Cell lysis is very unlikely because proteins that have been reported to be the most abundant in the intracellular proteome of P. chrysogenum, such as a flavohemoglobin, a hypothetical ECM33 homolog SPCC1223.12c, a manganese superoxide dismutase, or a methyltransferase (16) are not detected in the extracellular proteome. Only traces of a probable glyceraldehyde-3-phosphate dehydrogenase (Pc21g14560), which is also relatively abundant in the intracellular proteome of P. chrysogenum (16), are found in the secretome, suggesting that contribution of proteins from cell lysis to the extracellular proteome is minimal. The case of the latter protein is especially relevant, because it appears to be a multifunctional protein found in several subcellular locations in eukaryotes, displaying functions unrelated to glycolysis, such as membrane transport and fusion, as well as nuclear RNA transport (69, 70). In some pathogenic fungi, this enzyme has been found on the cell wall, where it may have a role in host-pathogen interactions (71–73). A similar extracellular role for this enzyme is likely in P. chrysogenum. As an additional control of cell lysis events that might contaminate the secretome at 68 h, we analyzed the extracellular proteome at 40 h (Fig. 6) and searched for those proteins detected at 68 h that lacked a classical secretion signal peptide. Results (supplemental Table 8) indicated that 32 out of the 118 spots were not present at 40 h. This may indicate that 32 out of the 279 spots analyzed in this work (11.47%) may be contaminating the extracellular reference map at 68 h. Although some spots are not detected at 40 h, other spots including isoforms of the same protein are detected at this early time point (e.g. Pc16g11860), which indicates that the presence of such protein at 40 and 68 h is not because of cell lysis. In addition, 15 out of the 32 spots not detected at 40 h, included isoforms of 10 different proteins predicted to be secreted through a nonclassical pathway. Therefore, it seems that only 17 out of the 279 spots analyzed (6.09%) might correspond to contamination from intracellular proteins. Because of the low representativity of those proteins and taking into account our previous observations, cell lysis seems not to be an important event at 68 h.

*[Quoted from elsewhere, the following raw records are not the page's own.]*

-- ==== Sys2Proof/Machine/Core.lean ====
section
/-!
DEFINITION. The machine as the host reads it.
-/
def Sys2Proof.core : Host.Core :=
  { State := Sys2Proof.Machine.State, Fault := Sys2Proof.Machine.Fault,
    Refusal := Sys2Proof.Machine.Refusal, step := Sys2Proof.Machine.step, reset := Sys2Proof.Machine.State.reset }
end

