/-! ### DRAM and translation -/

/-- A controller that serves requests. Its reads and writes carry their requester's page hint (R224). In STRICT mode a read issues the queued
writes of its bank and row and then goes to the DRAM (R226); in FORWARD mode it is answered from a queued write that covers it, waits for one
that covers a part, and otherwise goes to the DRAM (R227); the answer is the line's bytes asked for, as the last writes left them (R225). A
whole-line write stores its 64 bytes and joins the write queue, a partial write merges with the line unless that read is uncorrectable,
when it is not performed (R225, R236, R239). A row last accessed with no hint closes when it idles (R224). A refresh that falls due is issued with
those postponed, or postponed up to 4, 2 with 2× refresh (R229, R230). MR4 is read at its due time: a code that requires 2× gives 2× refresh, a
failed read too and counts, two in a row or an over-temperature code are a thermal fault (`dramHot`; R230, R231). A lane's offsets follow the
oscillator's change at its due time, clamped to the trained window (R233, R234). The patrol moves on by a line and reads it with
CLOSE (R240, R224). A request that is not answered in time is a device fault. -/
def Obligations.DramEvents : Prop :=
  (∀ (n : Fin 4) (line : Nat) (m : BitVec 64) (q : Requester) (h : Hint) (s u : State), s.dmcUp n = true → m ≠ 0 → s.hintOf q = (h, u) →
    (u.mem.dmc[n].strict = true → exec (.dmcReadRequest n line m q) s = .next
      ((u.issueWrites n (fun e => u.bankRow (64 * e.line) == u.bankRow (64 * line))).dramRead n line m h))
    ∧ (u.mem.dmc[n].strict = false →
      (u.mem.dmc[n].wq.find? (fun e => e.line == line) = none → exec (.dmcReadRequest n line m q) s = .next (u.dramRead n line m h))
      ∧ (∀ e, u.mem.dmc[n].wq.find? (fun e => e.line == line) = some e →
        (m &&& ~~~ e.mask = 0 → exec (.dmcReadRequest n line m q) s = .next (u.dmcAnswer n line m))
        ∧ (m &&& ~~~ e.mask ≠ 0 → exec (.dmcReadRequest n line m q) s = .next ((u.issueWrite n e).dramRead n line m h)))))
  ∧ (∀ (n : Fin 4) (line a : Nat) (m : BitVec 64) (s : State), s.deviceAddr n.val (64 * line) = some a →
    s.dmcAnswer n line m = s.emit (.dmcData n.val line m (((List.range 64).filter m.getLsbD).map (byteAt (s.memRead a 64))) (s.readUe a 64)))
  ∧ (∀ (n : Fin 4) (line a : Nat) (bs : List Byte) (q : Requester) (h : Hint) (s u : State), s.dmcUp n = true → s.hintOf q = (h, u) →
    s.deviceAddr n.val (64 * line) = some a →
    (∀ v, v = (u.eccTouch n line true).memWrite a (mergeLine ((u.eccTouch n line true).memRead a 64) bs (BitVec.allOnes 64)) →
      exec (.dmcWriteRequest n line (BitVec.allOnes 64) bs q) s = .next
        ((v.updDmc n (fun d => { d with wq := enqueueWrite d.wq line (BitVec.allOnes 64) h })).drain n))
    ∧ (∀ m v, m ≠ 0 → m ≠ BitVec.allOnes 64 → u.eccOf n line = none →
      v = (u.eccTouch n line true).memWrite a (mergeLine ((u.eccTouch n line true).memRead a 64) bs m) →
      exec (.dmcWriteRequest n line m bs q) s = .next
        ((v.updDmc n (fun d => { d with wq := enqueueWrite d.wq line m h })).drain n))
    ∧ (∀ m k, m ≠ 0 → m ≠ BitVec.allOnes 64 → u.eccOf n line = some (k, .uncorrectable) →
      exec (.dmcWriteRequest n line m bs q) s = .next (u.ueLine k)))
  ∧ (∀ s : State, s.hintOf .csiIngest = (.open_, s) ∧ s.hintOf .ethIngest = (.open_, s) ∧ s.hintOf .vde = (.open_, s)
    ∧ s.hintOf .ppeRead = (.open_, s) ∧ s.hintOf .weightLoad = (.open_, s) ∧ s.hintOf .resultDma = (.close, s) ∧ s.hintOf .trk = (.close, s)
    ∧ s.hintOf .bpmRing = (.close, s) ∧ s.hintOf .eccLine = (.close, s) ∧ s.hintOf .scrub = (.close, s) ∧ s.hintOf .firmware = (.none, s)
    ∧ s.hintOf .bar2 = (.none, s) ∧ s.hintOf .walk = (.none, s) ∧ s.hintOf .vee = (.none, s) ∧ s.hintOf .vpu = (.none, s)
    ∧ s.hintOf .ckpt = (.none, s))
  ∧ (∀ (n : Fin 4) (b : Nat) (s : State), s.dmcUp n = true →
    exec (.pageIdleClose n b) s = .next
      (s.updDmc n (fun d => { d with rows := d.rows.filter (fun r => !(r.bank == b && r.idleClose)) })))
  ∧ (∀ (n : Fin 4) (s : State), s.dmcOn n = true →
    exec (.dramRefresh n true) s = .next
        ((s.refreshes n (s.mem.dmc[n].postponed + 1)).updDmc n (fun d => { d with postponed := 0 }))
    ∧ (s.mem.dmc[n].postponed < (if s.mem.dmc[n].refreshX2 then 2 else 4) →
      exec (.dramRefresh n false) s = .next (s.updDmc n (fun d => { d with postponed := d.postponed + 1 })))
    ∧ ((if s.mem.dmc[n].refreshX2 then 2 else 4) ≤ s.mem.dmc[n].postponed → exec (.dramRefresh n false) s = .next (s.refreshOne n)))
  ∧ (∀ (n : Fin 4) (s u : State), s.dmcOn n = true → s.mem.dmc[n].mr4Due ≤ s.clock →
    u = s.updDmc n (fun d => { d with mr4Due := d.mr4Due + 16000, wakeMr4 := false }) →
    (∀ code, exec (.mr4Poll n (some code) .x2) s = .next
        ((u.updDmc n (fun d => { d with mr4Code := code, mr4Fails := 0 })).fasterRefresh n)
      ∧ exec (.mr4Poll n (some code) .over) s = .next
        ((u.updDmc n (fun d => { d with mr4Code := code, mr4Fails := 0 })).dramHot n code.toNat))
    ∧ (∀ req v, v = (u.fasterRefresh n).updDmc n (fun d => { d with mr4Fail := true, mr4Fails := s.mem.dmc[n].mr4Fails + 1 }) →
      (s.mem.dmc[n].mr4Fails = 0 → exec (.mr4Poll n none req) s = .next (v.faultLogOpen (0x22 + n.val)))
      ∧ (1 ≤ s.mem.dmc[n].mr4Fails → exec (.mr4Poll n none req) s = .next
        ((v.faultLogOpen (0x22 + n.val)).dramHot n s.mem.dmc[n].mr4Code.toNat))))
  ∧ (∀ (n l : Fin 4) (rd wr : Int) (s : State), s.dmcOn n = true → s.mem.dmc[n].driftDue[l] ≤ s.clock →
    ∃ (t u v : State) (r w : Int), exec (.driftUpdate n l rd wr) s = .next t
      ∧ s.toTaps (rd - s.mem.dmc[n].oscBase[l].1) s.mem.dmc[n].perTap[l] = (r, u)
      ∧ u.toTaps (wr - s.mem.dmc[n].oscBase[l].2) s.mem.dmc[n].perTap[l] = (w, v)
      ∧ t.mem.dmc[n].driftRd[l] = clampInt (-(driftLimit (s.boot.eyes.toList.getD (4 * n.val + l.val) {}).rdWidth))
        (driftLimit (s.boot.eyes.toList.getD (4 * n.val + l.val) {}).rdWidth) r
      ∧ t.mem.dmc[n].driftWr[l] = clampInt (-(driftLimit (s.boot.eyes.toList.getD (4 * n.val + l.val) {}).wrWidth))
        (driftLimit (s.boot.eyes.toList.getD (4 * n.val + l.val) {}).wrWidth) w
      ∧ t.mem.cells = s.mem.cells)
  ∧ (∀ (n : Fin 4) (s t : State), s.dmcUp n = true → s.mem.dmc[n].scrubPos < eccAt s.chLog2 0 / 64 →
    t = (s.updDmc n (fun d => { d with
      scrubPos := (s.mem.dmc[n].scrubPos + 1) % s.chLines
      scrub := if (s.mem.dmc[n].scrubPos + 1) % s.chLines = 0 then d.scrub + 1 else d.scrub })).dramAccess n s.mem.dmc[n].scrubPos .close →
    exec (.patrolScrubStep n none) s = .next (t.lineRead n s.mem.dmc[n].scrubPos)
    ∧ ∀ e, exec (.patrolScrubStep n (some e)) s =
        .next ((t.lineFound n s.mem.dmc[n].scrubPos (some e)).lineRead n s.mem.dmc[n].scrubPos))
  ∧ (∀ (n : Fin 4) (s : State), s.live = true →
    exec (.dmcUnansweredTimeout n) s = .next (s.latch .device 0 (0x22 + n.val) 0))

Fig. 6. — **Comparison of the extracellular proteomes of *P. chrysogenum* Wis 54–1255 at 40 h and 68 h.** Proteins were separated by 2-DE. Those spots present at each time point were numbered according to the numbers given in Fig. 2 and supplemental Table 1. The differences between these time-points are listed in supplemental Table 8.

Many of the Observed Extracellular Enzymes are Clearly Related to the Saprophytic Growth of the Fungus on Plant Material

The major structural component of the fungal wall is β-1,3-glucan, which serves as an anchor for other polysaccharides, such as chitin and galactomannan (74). Following the biosynthtesis of β-1,3-glucan, this compound is subjected to downstream processing leading to extensive branching and crosslinking to other cell wall components (75). The β-1,3-glucanosyltransferases are key enzymes involved in this processing and play active roles in fungal cell wall biosynthesis and morphogenesis. These enzymes have also being related to virulence, because one of the key factors underlying fungal attack is the capacity to grow as hyphae (76), a process that requires the polarized biogenesis of the cell wall at the apical tip (77). The β-1,3-glucanosyltransferases are present in the extracellular proteome of P. chrysogenum together with chitinases and chitosanases. Similarly, Coccidiodes immitis secretes in both the saprobic and parasitic phases a 48-kDa antigen acting as a chitinase (78). It was suggested that the active chitinase associates with the autolysis of the parasitic cell wall during early asexual reproductive cycle endosporulation (79).

Glucose oxidases are enzymes involved in virulence, because gluconic acid and glucose oxidase have been associated with the pathogenicity of Penicillium expansum in apples (80). An extracellular localization of glucose oxidase activity implies an extracellular production of hydrogen peroxide. The sequestration of this toxic compound will prevent damage to the cell and extracellular catalases might be involved in this process. Extracellular catalases are detected in the culture medium of P. chrysogenum as it has been reported for other fungi, such as Claviceps purpurea and Blumeria graminis. These microorganisms secrete a catalase during infection of rye (81) and barley (82), respectively. The production of extracellular phospholipases has also been shown to be important in the pathogenesis, because they cause damage to host cell membranes and allow tissue invasion (83). Phospholipases are also produced by certain fungi, including Candida albicans and P. notatum (84, 85) and could represent a virulence determinant in Aspergillus fumigatus (86).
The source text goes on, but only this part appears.